Follow the Thread

a textile & costume history blog from the Design Center at Thomas Jefferson University

Remembering Jack Lenor Larsen


∼ by Ann Wilson

In December, legendary textile designer and innovator Jack Lenor Larsen passed away at the age of 93 at his home in East Hampton, NY. It would be difficult to overstate his contributions to textile design, particularly to the mid-20th century period, both in the U.S. and internationally.
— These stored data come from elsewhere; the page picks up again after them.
-- ==== Sys2Proof/Laws/State.lean ====
section
/-! SUPPORT. What an update of one field of State leaves of each field: registers, functions, bytes, the order, poison. -/

namespace Sys2Proof.Machine

/-! ### setReg -/

@[simp] theorem State.setReg_agenda (s : State) (off : Nat) (v : Word) : (s.setReg off v).agenda = s.agenda := rfl
@[simp] theorem State.setReg_cur (s : State) (off : Nat) (v : Word) : (s.setReg off v).cur = s.cur := rfl
@[simp] theorem State.setReg_turn (s : State) (off : Nat) (v : Word) : (s.setReg off v).turn = s.turn := rfl
@[simp] theorem State.setReg_tick (s : State) (off : Nat) (v : Word) : (s.setReg off v).tick = s.tick := rfl
@[simp] theorem State.setReg_handle (s : State) (off : Nat) (v : Word) : (s.setReg off v).handle = s.handle := rfl
@[simp] theorem State.setReg_gangs (s : State) (off : Nat) (v : Word) : (s.setReg off v).gangs = s.gangs := rfl
@[simp] theorem State.setReg_teams (s : State) (off : Nat) (v : Word) : (s.setReg off v).teams = s.teams := rfl
@[simp] theorem State.setReg_launches (s : State) (off : Nat) (v : Word) : (s.setReg off v).launches = s.launches := rfl
@[simp] theorem State.setReg_slots (s : State) (off : Nat) (v : Word) : (s.setReg off v).slots = s.slots := rfl
@[simp] theorem State.setReg_groups (s : State) (off : Nat) (v : Word) : (s.setReg off v).groups = s.groups := rfl
@[simp] theorem State.setReg_spawnUsed (s : State) (off : Nat) (v : Word) : (s.setReg off v).spawnUsed = s.spawnUsed := rfl
@[simp] theorem State.setReg_draining (s : State) (off : Nat) (v : Word) : (s.setReg off v).draining = s.draining := rfl
@[simp] theorem State.setReg_qcbWaiting (s : State) (off : Nat) (v : Word) : (s.setReg off v).qcbWaiting = s.qcbWaiting := rfl
@[simp] theorem State.setReg_misses (s : State) (off : Nat) (v : Word) : (s.setReg off v).misses = s.misses := rfl
@[simp] theorem State.setReg_covers (s : State) (off : Nat) (v : Word) : (s.setReg off v).covers = s.covers := rfl
@[simp] theorem State.setReg_unmapping (s : State) (off : Nat) (v : Word) : (s.setReg off v).unmapping = s.unmapping := rfl
@[simp] theorem State.setReg_waiters (s : State) (off : Nat) (v : Word) : (s.setReg off v).waiters = s.waiters := rfl
@[simp] theorem State.setReg_overflow (s : State) (off : Nat) (v : Word) : (s.setReg off v).overflow = s.overflow := rfl
@[simp] theorem State.setReg_ring (s : State) (off : Nat) (v : Word) : (s.setReg off v).ring = s.ring := rfl
@[simp] theorem State.setReg_lapped (s : State) (off : Nat) (v : Word) : (s.setReg off v).lapped = s.lapped := rfl
@[simp] theorem State.setReg_gp (s : State) (off : Nat) (v : Word) : (s.setReg off v).gp = s.gp := rfl
@[simp] theorem State.setReg_tiles (s : State) (off : Nat) (v : Word) : (s.setReg off v).tiles = s.tiles := rfl
@[simp] theorem State.setReg_copies (s : State) (off : Nat) (v : Word) : (s.setReg off v).copies = s.copies := rfl
@[simp] theorem State.setReg_mats (s : State) (off : Nat) (v : Word) : (s.setReg off v).mats = s.mats := rfl
@[simp] theorem State.setReg_gathers (s : State) (off : Nat) (v : Word) : (s.setReg off v).gathers = s.gathers := rfl
@[simp] theorem State.setReg_hods (s : State) (off : Nat) (v : Word) : (s.setReg off v).hods = s.hods := rfl
@[simp] theorem State.setReg_nets (s : State) (off : Nat) (v : Word) : (s.setReg off v).nets = s.nets := rfl
@[simp] theorem State.setReg_hostOps (s : State) (off : Nat) (v : Word) : (s.setReg off v).hostOps = s.hostOps := rfl
@[simp] theorem State.setReg_remotes (s : State) (off : Nat) (v : Word) : (s.setReg off v).remotes = s.remotes := rfl
@[simp] theorem State.setReg_lineAsks (s : State) (off : Nat) (v : Word) : (s.setReg off v).lineAsks = s.lineAsks := rfl
@[simp] theorem State.setReg_badTiles (s : State) (off : Nat) (v : Word) : (s.setReg off v).badTiles = s.badTiles := rfl
@[simp] theorem State.setReg_outbox (s : State) (off : Nat) (v : Word) : (s.setReg off v).outbox = s.outbox := rfl
@[simp] theorem State.setReg_umSeen (s : State) (off : Nat) (v : Word) : (s.setReg off v).umSeen = s.umSeen := rfl
@[simp] theorem State.setReg_umWaits (s : State) (off : Nat) (v : Word) : (s.setReg off v).umWaits = s.umWaits := rfl
@[simp] theorem State.setReg_umParts (s : State) (off : Nat) (v : Word) : (s.setReg off v).umParts = s.umParts := rfl
@[simp] theorem State.setReg_fns (s : State) (off : Nat) (v : Word) : (s.setReg off v).fns = s.fns := rfl
@[simp] theorem State.setReg_mem (s : State) (off : Nat) (v : Word) : (s.setReg off v).mem = s.mem := rfl
@[simp] theorem State.setReg_order (s : State) (off : Nat) (v : Word) : (s.setReg off v).order = s.order := rfl
@[simp] theorem State.setReg_acts (s : State) (off : Nat) (v : Word) : (s.setReg off v).acts = s.acts := rfl
@[simp] theorem State.setReg_poison (s : State) (off : Nat) (v : Word) : (s.setReg off v).poison = s.poison := rfl
@[simp] theorem State.setReg_malformed (s : State) (off : Nat) (v : Word) : (s.setReg off v).malformed = s.malformed := rfl
@[simp] theorem State.setReg_bricks (s : State) (off : Nat) (v : Word) : (s.setReg off v).bricks = s.bricks := rfl
@[simp] theorem State.setReg_llc (s : State) (off : Nat) (v : Word) : (s.setReg off v).llc = s.llc := rfl
@[simp] theorem State.setReg_hints (s : State) (off : Nat) (v : Word) : (s.setReg off v).hints = s.hints := rfl
@[simp] theorem State.setReg_wcommit (s : State) (off : Nat) (v : Word) : (s.setReg off v).wcommit = s.wcommit := rfl
@[simp] theorem State.setReg_windows (s : State) (off : Nat) (v : Word) : (s.setReg off v).windows = s.windows := rfl
@[simp] theorem State.setReg_turnsUsed (s : State) (off : Nat) (v : Word) : (s.setReg off v).turnsUsed = s.turnsUsed := rfl
@[simp] theorem State.setReg_vacated (s : State) (off : Nat) (v : Word) : (s.setReg off v).vacated = s.vacated := rfl
@[simp] theorem State.setReg_parts (s : State) (off : Nat) (v : Word) : (s.setReg off v).parts = s.parts := rfl
@[simp] theorem State.setReg_flip (s : State) (off : Nat) (v : Word) : (s.setReg off v).flip = s.flip := rfl
@[simp] theorem State.setReg_hostWaits (s : State) (off : Nat) (v : Word) : (s.setReg off v).hostWaits = s.hostWaits := rfl
@[simp] theorem State.setReg_coreWaits (s : State) (off : Nat) (v : Word) : (s.setReg off v).coreWaits = s.coreWaits := rfl
@[simp] theorem State.setReg_ranges (s : State) (off : Nat) (v : Word) : (s.setReg off v).ranges = s.ranges := rfl
@[simp] theorem State.setReg_contested (s : State) (off : Nat) (v : Word) : (s.setReg off v).contested = s.contested := rfl
@[simp] theorem State.setReg_rtSplit (s : State) (off : Nat) (v : Word) : (s.setReg off v).rtSplit = s.rtSplit := rfl
@[simp] theorem State.setReg_rtEvict (s : State) (off : Nat) (v : Word) : (s.setReg off v).rtEvict = s.rtEvict := rfl
@[simp] theorem State.setReg_ports (s : State) (off : Nat) (v : Word) : (s.setReg off v).ports = s.ports := rfl
@[simp] theorem State.setReg_vfEnable (s : State) (off : Nat) (v : Word) : (s.setReg off v).vfEnable = s.vfEnable := rfl
@[simp] theorem State.setReg_vfMse (s : State) (off : Nat) (v : Word) : (s.setReg off v).vfMse = s.vfMse := rfl
@[simp] theorem State.setReg_numVFs (s : State) (off : Nat) (v : Word) : (s.setReg off v).numVFs = s.numVFs := rfl
@[simp] theorem State.setReg_decoders (s : State) (off : Nat) (v : Word) : (s.setReg off v).decoders = s.decoders := rfl
@[simp] theorem State.setReg_decoderErr (s : State) (off : Nat) (v : Word) : (s.setReg off v).decoderErr = s.decoderErr := rfl
@[simp] theorem State.setReg_fuse (s : State) (off : Nat) (v : Word) : (s.setReg off v).fuse = s.fuse := rfl
@[simp] theorem State.setReg_fwCounter (s : State) (off : Nat) (v : Word) : (s.setReg off v).fwCounter = s.fwCounter := rfl
@[simp] theorem State.setReg_staged (s : State) (off : Nat) (v : Word) : (s.setReg off v).staged = s.staged := rfl
@[simp] theorem State.setReg_loaded (s : State) (off : Nat) (v : Word) : (s.setReg off v).loaded = s.loaded := rfl
@[simp] theorem State.setReg_meas (s : State) (off : Nat) (v : Word) : (s.setReg off v).meas = s.meas := rfl
@[simp] theorem State.setReg_halved (s : State) (off : Nat) (v : Word) : (s.setReg off v).halved = s.halved := rfl
@[simp] theorem State.setReg_skipped (s : State) (off : Nat) (v : Word) : (s.setReg off v).skipped = s.skipped := rfl
@[simp] theorem State.setReg_hot (s : State) (off : Nat) (v : Word) : (s.setReg off v).hot = s.hot := rfl
@[simp] theorem State.setReg_messages (s : State) (off : Nat) (v : Word) : (s.setReg off v).messages = s.messages := rfl
@[simp] theorem State.setReg_warned (s : State) (off : Nat) (v : Word) : (s.setReg off v).warned = s.warned := rfl
@[simp] theorem State.setReg_bmcLog (s : State) (off : Nat) (v : Word) : (s.setReg off v).bmcLog = s.bmcLog := rfl
@[simp] theorem State.setReg_failed (s : State) (off : Nat) (v : Word) : (s.setReg off v).failed = s.failed := rfl
@[simp] theorem State.setReg_clock (s : State) (off : Nat) (v : Word) : (s.setReg off v).clock = s.clock := rfl
@[simp] theorem State.setReg_tripped (s : State) (off : Nat) (v : Word) : (s.setReg off v).tripped = s.tripped := rfl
Mr. Larsen’s extraordinary success was built on a marriage of traditional textile crafts and techniques with contemporary design and technical innovations. An overview of his life and work may be found in this New York Times obituary and also in this bio posted by LongHouse Reserve, the nonprofit sculpture garden and arboretum he founded in East Hampton. (photo at left by Shonna Valeska, LongHouse Reserve)

To celebrate Mr. Larsen, I’m highlighting a very interesting object from our collection. It’s a small suitcase of over 300 samples from Jack Lenor Larsen, Inc., the company he founded in 1952. The suitcase dates to 1977, but the designs within span a period from the 1950s up to 1977. Mr. Larsen was known for his innovations in printing on cotton velvet and for his batiks, as well as his wovens and his pairing of traditional and nontraditional materials. The gamut of his signature looks can be found within this small suitcase.

Here are some examples of Larsen printed cotton velvets. Clockwise from top left: Water Lillies (color: Venetian Red), wax batik; Jezebel (color: Garnet); Jezebel (color: Absinthe); Aurora (color: Wedgewood).

Larsen was a world traveler and studied the weaving, printing, and other textile techniques of various cultures. Asian cultural influences are prevalent in his designs, as evidenced by these samples that were handwoven and handprinted in Thailand.

Although known for his use of rich color, especially yellows, ochres, olive, and oranges, Larsen also appreciated neutrals. The restful palette of these wovens belies the intricacies of their weave structures. Here, wool, mohair, and rayon are combined with synthetic materials like Dacron and Rovana Saran, a monofilament fiber.

It’s impressive how over 300 samples are neatly packed into this suitcase, each with a label indicating design name, color, repeat size, fiber content, finishing techniques, and country of manufacture. By 1997, Jack Lenor Larsen, Inc. had operations in 31 countries.

I’ve found myself more captivated by this collection of Larsen samples after having seen his textiles in Frank Lloyd Wright’s masterwork Fallingwater in Mill Run, PA. I had the good fortune to visit Fallingwater with my family in the summer of 2019. Our tour guide pointed out that the upholstery on the sofas and foot stools was designed by Larsen. The home’s owner, Edgar Kaufmann, Jr., used solid color wovens from Larsen’s Doria collection as a backdrop to pillows and throws from around the world. Ikats, ponchos, and furs were draped across the furniture and steel stair rails. I captured the main living area with these photos.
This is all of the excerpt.